/---

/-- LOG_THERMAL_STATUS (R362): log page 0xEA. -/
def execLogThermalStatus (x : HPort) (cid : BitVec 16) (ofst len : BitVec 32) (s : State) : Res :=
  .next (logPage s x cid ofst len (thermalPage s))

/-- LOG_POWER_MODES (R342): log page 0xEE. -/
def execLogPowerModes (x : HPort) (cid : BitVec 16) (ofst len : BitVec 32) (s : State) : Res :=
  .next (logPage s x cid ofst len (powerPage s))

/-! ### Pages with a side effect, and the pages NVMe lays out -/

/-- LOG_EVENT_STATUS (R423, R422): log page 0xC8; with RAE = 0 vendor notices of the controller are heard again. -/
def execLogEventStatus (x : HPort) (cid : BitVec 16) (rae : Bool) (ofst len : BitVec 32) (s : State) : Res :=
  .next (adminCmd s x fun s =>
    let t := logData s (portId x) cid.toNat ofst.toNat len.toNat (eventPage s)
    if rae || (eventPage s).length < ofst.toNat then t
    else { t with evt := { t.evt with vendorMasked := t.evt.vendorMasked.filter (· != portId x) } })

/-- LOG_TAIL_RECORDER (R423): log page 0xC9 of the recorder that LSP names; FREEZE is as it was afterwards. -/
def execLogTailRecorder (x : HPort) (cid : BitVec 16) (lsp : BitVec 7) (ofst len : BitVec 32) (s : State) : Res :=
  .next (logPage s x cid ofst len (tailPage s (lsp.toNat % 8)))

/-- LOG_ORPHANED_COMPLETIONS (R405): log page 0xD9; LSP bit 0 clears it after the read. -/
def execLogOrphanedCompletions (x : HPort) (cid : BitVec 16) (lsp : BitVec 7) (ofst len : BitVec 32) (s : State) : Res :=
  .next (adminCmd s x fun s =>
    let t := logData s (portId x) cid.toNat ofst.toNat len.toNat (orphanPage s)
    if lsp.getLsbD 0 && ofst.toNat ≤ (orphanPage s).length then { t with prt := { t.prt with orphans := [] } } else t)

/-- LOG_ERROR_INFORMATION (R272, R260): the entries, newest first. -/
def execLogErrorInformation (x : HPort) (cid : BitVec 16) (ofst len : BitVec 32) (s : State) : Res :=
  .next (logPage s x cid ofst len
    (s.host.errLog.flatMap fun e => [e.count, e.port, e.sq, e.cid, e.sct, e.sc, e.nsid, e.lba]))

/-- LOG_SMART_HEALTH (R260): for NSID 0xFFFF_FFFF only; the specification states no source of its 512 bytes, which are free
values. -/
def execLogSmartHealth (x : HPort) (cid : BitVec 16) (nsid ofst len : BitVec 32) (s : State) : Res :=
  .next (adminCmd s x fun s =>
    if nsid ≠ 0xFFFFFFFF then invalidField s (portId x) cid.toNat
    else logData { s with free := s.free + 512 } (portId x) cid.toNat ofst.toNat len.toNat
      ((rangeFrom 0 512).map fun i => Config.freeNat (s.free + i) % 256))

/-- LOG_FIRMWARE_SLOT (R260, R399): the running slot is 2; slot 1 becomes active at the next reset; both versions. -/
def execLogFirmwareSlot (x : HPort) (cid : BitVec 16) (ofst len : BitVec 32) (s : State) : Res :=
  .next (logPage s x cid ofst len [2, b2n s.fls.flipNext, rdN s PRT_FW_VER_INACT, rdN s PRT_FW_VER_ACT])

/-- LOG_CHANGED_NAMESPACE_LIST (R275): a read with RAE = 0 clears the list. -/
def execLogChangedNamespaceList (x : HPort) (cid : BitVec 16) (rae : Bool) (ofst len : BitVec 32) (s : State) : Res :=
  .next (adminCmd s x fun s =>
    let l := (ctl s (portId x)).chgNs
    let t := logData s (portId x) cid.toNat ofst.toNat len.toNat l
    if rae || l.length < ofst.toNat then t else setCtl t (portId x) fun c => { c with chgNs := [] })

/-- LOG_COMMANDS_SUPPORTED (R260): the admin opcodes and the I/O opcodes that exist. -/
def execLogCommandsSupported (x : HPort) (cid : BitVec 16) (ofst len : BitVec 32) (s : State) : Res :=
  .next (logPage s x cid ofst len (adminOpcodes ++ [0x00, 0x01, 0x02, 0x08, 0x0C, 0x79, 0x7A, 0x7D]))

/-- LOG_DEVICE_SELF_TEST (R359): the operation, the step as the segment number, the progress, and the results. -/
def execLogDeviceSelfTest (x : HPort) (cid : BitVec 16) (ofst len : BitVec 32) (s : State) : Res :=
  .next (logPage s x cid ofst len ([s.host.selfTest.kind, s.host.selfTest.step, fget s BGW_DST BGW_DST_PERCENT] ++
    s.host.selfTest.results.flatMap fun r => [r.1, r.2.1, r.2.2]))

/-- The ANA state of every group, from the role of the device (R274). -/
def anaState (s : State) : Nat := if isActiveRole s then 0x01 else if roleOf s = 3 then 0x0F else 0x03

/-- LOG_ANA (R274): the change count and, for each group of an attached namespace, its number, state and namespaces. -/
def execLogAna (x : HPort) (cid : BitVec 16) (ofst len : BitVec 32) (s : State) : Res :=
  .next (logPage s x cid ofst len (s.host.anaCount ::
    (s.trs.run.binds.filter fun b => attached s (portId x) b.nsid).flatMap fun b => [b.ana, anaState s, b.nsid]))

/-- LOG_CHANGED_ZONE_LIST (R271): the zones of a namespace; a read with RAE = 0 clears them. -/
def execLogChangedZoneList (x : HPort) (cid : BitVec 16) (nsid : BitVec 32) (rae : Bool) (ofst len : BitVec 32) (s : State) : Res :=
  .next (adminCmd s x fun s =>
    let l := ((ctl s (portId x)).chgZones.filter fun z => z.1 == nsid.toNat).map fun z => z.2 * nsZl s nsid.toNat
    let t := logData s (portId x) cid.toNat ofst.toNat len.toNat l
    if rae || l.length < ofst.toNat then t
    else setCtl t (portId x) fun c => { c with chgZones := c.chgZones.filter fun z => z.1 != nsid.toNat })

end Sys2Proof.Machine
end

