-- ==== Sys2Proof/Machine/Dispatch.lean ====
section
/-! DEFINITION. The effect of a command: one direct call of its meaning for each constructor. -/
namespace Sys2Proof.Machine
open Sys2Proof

\---

### Exercise directions
Everything above from the line containing "def execLogFirmwareSlot (x" down to the line containing "s.host.selfTest.results.flatMap fun r" is to be transcribed exactly, with both of those lines included and nothing else added.

### Answer
def execLogFirmwareSlot (x : HPort) (cid : BitVec 16) (ofst len : BitVec 32) (s : State) : Res :=
  .next (logPage s x cid ofst len [2, b2n s.fls.flipNext, rdN s PRT_FW_VER_INACT, rdN s PRT_FW_VER_ACT])

/-- LOG_CHANGED_NAMESPACE_LIST (R275): a read with RAE = 0 clears the list. -/
def execLogChangedNamespaceList (x : HPort) (cid : BitVec 16) (rae : Bool) (ofst len : BitVec 32) (s : State) : Res :=
  .next (adminCmd s x fun s =>
    let l := (ctl s (portId x)).chgNs
    let t := logData s (portId x) cid.toNat ofst.toNat len.toNat l
    if rae || l.length < ofst.toNat then t else setCtl t (portId x) fun c => { c with chgNs := [] })

/-- LOG_COMMANDS_SUPPORTED (R260): the admin opcodes and the I/O opcodes that exist. -/
def execLogCommandsSupported (x : HPort) (cid : BitVec 16) (ofst len : BitVec 32) (s : State) : Res :=
  .next (logPage s x cid ofst len (adminOpcodes ++ [0x00, 0x01, 0x02, 0x08, 0x0C, 0x79, 0x7A, 0x7D]))

/-- LOG_DEVICE_SELF_TEST (R359): the operation, the step as the segment number, the progress, and the results. -/
def execLogDeviceSelfTest (x : HPort) (cid : BitVec 16) (ofst len : BitVec 32) (s : State) : Res :=
  .next (logPage s x cid ofst len ([s.host.selfTest.kind, s.host.selfTest.step, fget s BGW_DST BGW_DST_PERCENT] ++
    s.host.selfTest.results.flatMap fun r => [r.1, r.2.1, r.2.2]))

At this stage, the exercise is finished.